Democratizing AI ethics literacy

Auditing for Human Expertise

June 24, 2023

🔬 Research summary by Rohan Alur, a second year PhD student in Electrical Engineering and Computer Science at MIT.

[Original paper by Rohan Alur, Loren Laine, Darrick K. Li, Manish Raghavan, Devavrat Shah and Dennis Shung]


Overview: In this work, we develop a statistical framework to test whether an expert tasked with making predictions (e.g., a doctor making patient diagnoses) incorporates information unavailable to any competing predictive algorithm. This ‘information’ may be implicit; for example, experts often exercise judgment or rely on intuition which is difficult to model with an algorithmic prediction rule. A rejection of our test thus suggests that human experts may add value to any algorithm trained on the available data. This implies that optimal performance for the given prediction task will require incorporating expert feedback.


Introduction

Trained human experts often handle high-stakes prediction tasks (e.g., patient diagnosis). A common source of concern about automation in these settings is that experts may exercise intuition that is difficult to model and/or have access to information (e.g., conversations with a patient) that is simply unavailable to a would-be algorithm. This raises the question of whether human experts add value that an algorithmic predictor could not capture. We develop a statistical framework to pose this question as a natural hypothesis test. Indeed, as our framework highlights, detecting human expertise is more subtle than simply comparing the accuracy of expert predictions to those made by a particular learning algorithm. We apply our proposed test to admissions data collected from the emergency department of a large academic hospital system, where we show that physicians’ admit/discharge decisions for patients with acute gastrointestinal bleeding (AGIB) appear to be incorporating information not captured by a standard algorithmic screening tool. Importantly, this is true even though the screening tool is arguably more accurate than physicians’ discretionary decisions, highlighting that accuracy is insufficient to justify algorithmic automation, even absent normative or legal concerns. 

Key Insights

Experts may add value even when they underperform a competing algorithm

A natural first step when assessing the performance of human experts is to compare their predictive accuracy to that of a competing predictive algorithm. However, as we illustrate with toy examples and a real-world case study, this differs from testing whether experts add value to a given prediction task. In particular, it is straightforward to come up with examples where an algorithm can handily beat an expert in predictive accuracy. Still, an expert nonetheless incorporates intuition or unobserved information useful for improving predictions. For example, a doctor who underperforms a predictive algorithm trained only on electronic medical records may nonetheless glean valuable information from direct conversations with patients. This suggests that comparing human performance to an algorithm is insufficient for determining whether a given prediction task can or should be automated – even absent normative or legal concerns about automation in high-stakes settings.

ExpertTest: intuition and algorithm

We propose the ExpertTest algorithm, which, given the set of inputs that might be available to an algorithm (‘features’) and a history of human predictions and realized outcomes, tests whether the expert is using information that could not be captured by any algorithm trained on the available features. This procedure is simple and takes the form of a conditional independence test specialized to our setting. That is, conditional on the features, we test whether the human predictions are informative about the outcome in a way that improves predictive accuracy. Intuitively, one can think of our algorithm as testing whether experts can reliably distinguish two observations with identical (or nearly identical) features. If they can, it must be that the expert is relying on additional information which is not present in the data (including, perhaps, their intuition or judgment) to make these distinctions.  

Case study

We apply ExpertTest in a case study of emergency room triage decisions for patients who present with acute gastrointestinal bleeding (AGIB). The goal of triage in this setting is to hospitalize patients who require some form of acute care and to discharge those who do not. 

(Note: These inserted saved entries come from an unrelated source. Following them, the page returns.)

theorem stepsNext_or_tick_of_nextInRun (h : s.nextInRun = true) :
    s.stepsNext = true ∨ ∃ rest, s.pending = .tick :: rest := by
  rcases hp : s.pending with _ | ⟨_ | _ | _ | _, rest⟩
  case nil | cons.step => exact .inl (by simp [State.stepsNext, hp, Event.isStep])
  case cons.tick => exact .inr ⟨rest, rfl⟩
  case cons.reset | cons.load => exact absurd ((nextInRun_of_cons hp).symm.trans h) Bool.false_ne_true

/-- No instruction touches the schedule. -/
theorem pending_of_instructionStep (h : instructionStep s = .next t) : t.pending = s.pending := by
  obtain ⟨-, ⟨i, h⟩ | ⟨w, h⟩⟩ := instructionStep_cases h
  · obtain ⟨-, -, -, -, -, -, -, -, -, hpending, -⟩ := frame_exec h
    exact hpending
  · obtain ⟨-, -, -, -, -, -, -, -, -, hpending, -⟩ := Frame.of_finish h (frame_self s.advance [])
    exact hpending

/-- An event that completes leaves the schedule without it, and changes nothing else of it. -/
theorem pending_of_step (h : step s = .next t) : t.pending = s.pending.tail := by
  obtain ⟨u, rfl, hu⟩ := step_cases h
  suffices hsame : u.pending = s.pending by rw [State.afterEvent_pending, hsame]
  rcases hu with rfl | ⟨bytes, base, hload⟩ | rfl | hu
  · rfl
  · obtain ⟨-, rfl⟩ := loadEvent_eq_next hload
    rfl
  · rfl
  · exact pending_of_instructionStep hu

/-! ## The errors a run can end with (R209) -/

theorem spanFault_ne_programTooLarge (base n : Nat) : spanFault base n ≠ some .programTooLarge := by
  unfold spanFault
  split <;> nofun

theorem faultOf_ne_programTooLarge (i : Instr) : faultOf i s ≠ some .programTooLarge := by
  cases i with
  | drw | ldB | storeRegs | loadRegs => exact spanFault_ne_programTooLarge _ _
  | ret | call | skp | sknp =>
    simp only [faultOf]
    split <;> nofun
  | _ => exact (Option.some_ne_none _).symm

theorem fetchWord_ne_programTooLarge : s.fetchWord ≠ .error .programTooLarge := by
  obtain hin | htop | hbeyond : s.pc.toNat ≤ 4094 ∨ s.pc.toNat = 4095 ∨ 4095 < s.pc.toNat := by omega
  · rw [fetchWord_ok s hin]; nofun
  · rw [fetchWord_top s htop]; nofun
  · rw [fetchWord_beyond s hbeyond]; nofun

/-- A STEP raises what the fetch or the instruction raises, and neither has the error of a LOAD. -/
theorem instructionStep_ne_programTooLarge : instructionStep s ≠ .fault .programTooLarge := by
  rw [instructionStep]
  cases hf : s.fetchWord with
  | error f =>
    rw [attempt_error]
    rintro ⟨⟩
    exact fetchWord_ne_programTooLarge hf
  | ok w =>
    rw [attempt_ok]
    cases decodeWord w with
    | ok i => exact fun h => faultOf_ne_programTooLarge i ((faultIn_exec s.advance i).symm.trans (faultIn_eq_some.2 h))
    | error r => nofun

/-- TICK raises nothing, so an event of a run has at most the error of a STEP. -/
theorem step_ne_programTooLarge (h : s.nextInRun = true) : step s ≠ .fault .programTooLarge := by
  obtain hstep | ⟨rest, htick⟩ := stepsNext_or_tick_of_nextInRun h
  · rw [step_of_stepsNext hstep, ne_eq, leave_eq_fault]
    exact instructionStep_ne_programTooLarge
  · rw [step_of_tick htick]
    nofun

/-- A schedule of STEPs and TICKs, by induction on the number of events: each leaves such a schedule. -/
theorem runFor_of_forall_inRun (n : Nat) (s : State) (h : ∀ e ∈ s.pending, e.inRun = true) :
    (∃ t, runFor n s = .running t) ∨ (∃ t, runFor n s = .halted t) ∨
      ∃ f t, runFor n s = .faulted f t ∧ f ≠ .programTooLarge := by
  induction n generalizing s with
  | zero => exact .inl ⟨s, rfl⟩
  | succ n ih =>
    have hnext := nextInRun_of_forall h
    cases hs : step s with
    | next t =>
      by_cases hhalt : t.report.outcome = .halt
      · exact .inr (.inl ⟨t, runFor_halt hnext hs hhalt⟩)
      · rw [runFor_next hnext hs hhalt]
        exact ih t fun e he => h e (List.mem_of_mem_tail (pending_of_step hs ▸ he))
    | fault f =>
      exact .inr (.inr ⟨f, s, runFor_fault hnext hs, fun hf => step_ne_programTooLarge hnext (hf ▸ hs)⟩)
    | refused r => exact absurd hs step_ne_refused

end

/-- Settles O60: a RESET or a LOAD is not taken, and without one only a `Halt` or an instruction's error ends a run. -/
theorem runsHoldNoResetAndNoLoad : Obligations.RunsHoldNoResetAndNoLoad := by
  intro n s
  have hrefused (hout : s.nextInRun = false) : runFor (n + 1) s = .outsideRun s ∧ safeFor (n + 1) s = false :=
    ⟨runFor_outside hout, safeFor_outside hout⟩
  exact ⟨fun _ h => hrefused (nextInRun_of_cons h), fun _ _ _ h => hrefused (nextInRun_of_cons h),
    runFor_of_forall_inRun n s⟩

end Sys2Proof.Machine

We assess whether emergency room physicians make these hospitalization decisions by incorporating information not captured by the Glasgow-Blatchford Score (GBS). This standard algorithmic screening tool is known to be a highly sensitive measure of risk for patients with AGIB. We corroborate this finding in data collected from the emergency department of a large academic health system, where we show that making hospitalization decisions based solely on the GBS can modestly outperform physicians’ discretionary decisions. In particular, the GBS can achieve substantially better accuracy at comparable sensitivity levels, i.e., discharging very few patients who, in retrospect, should have been hospitalized while discharging many more patients who do not require hospitalization. Nonetheless, we find strong evidence that physicians reliably distinguish between patients who present with identical Glasgow-Blatchford scores, indicating that physicians are incorporating information not captured by this screening tool. These findings highlight that making accurate triage decisions still requires expert physician input, even when highly accurate screening tools are available and even if the goal is merely to maximize predictive accuracy (or minimize false negatives, as is often the case in high-stakes settings).

Between the lines

Summary

In this work, we provide a simple test to detect whether a human forecaster is incorporating unobserved information into their predictions and illustrate its utility in a case study of hospitalization decisions made by emergency room physicians. A key insight is to recognize that this requires more care than simply testing whether the forecaster outperforms an algorithm trained on observable data; a large body of prior work suggests this is rarely the case. Nonetheless, there are many settings in which we might expect an expert to use information or intuition, which is difficult to replicate with a predictive model. 

Limitations

An important limitation of our approach is that we do not consider the possibility that expert forecasts might inform decisions that causally affect the outcome of interest, as is often the case in practice. We also do not address the possibility that the objective of interest is not merely accuracy but perhaps some more sophisticated measure of utility (e.g., one which also values fairness or simplicity). We caution more generally that there are often normative reasons to prefer human decision-makers, and our test captures merely one possible notion of expertise. 

Future Directions

Our work draws a clean separation between the ‘upstream’ inferential goal of detecting whether a forecaster incorporates unobserved information and the ‘downstream’ algorithmic task of designing tools that complement or otherwise incorporate human expertise. However, these problems share a very similar underlying structure, and we conjecture that – as observed in other supervised learning settings – there is a tight connection between these auditing and learning problems.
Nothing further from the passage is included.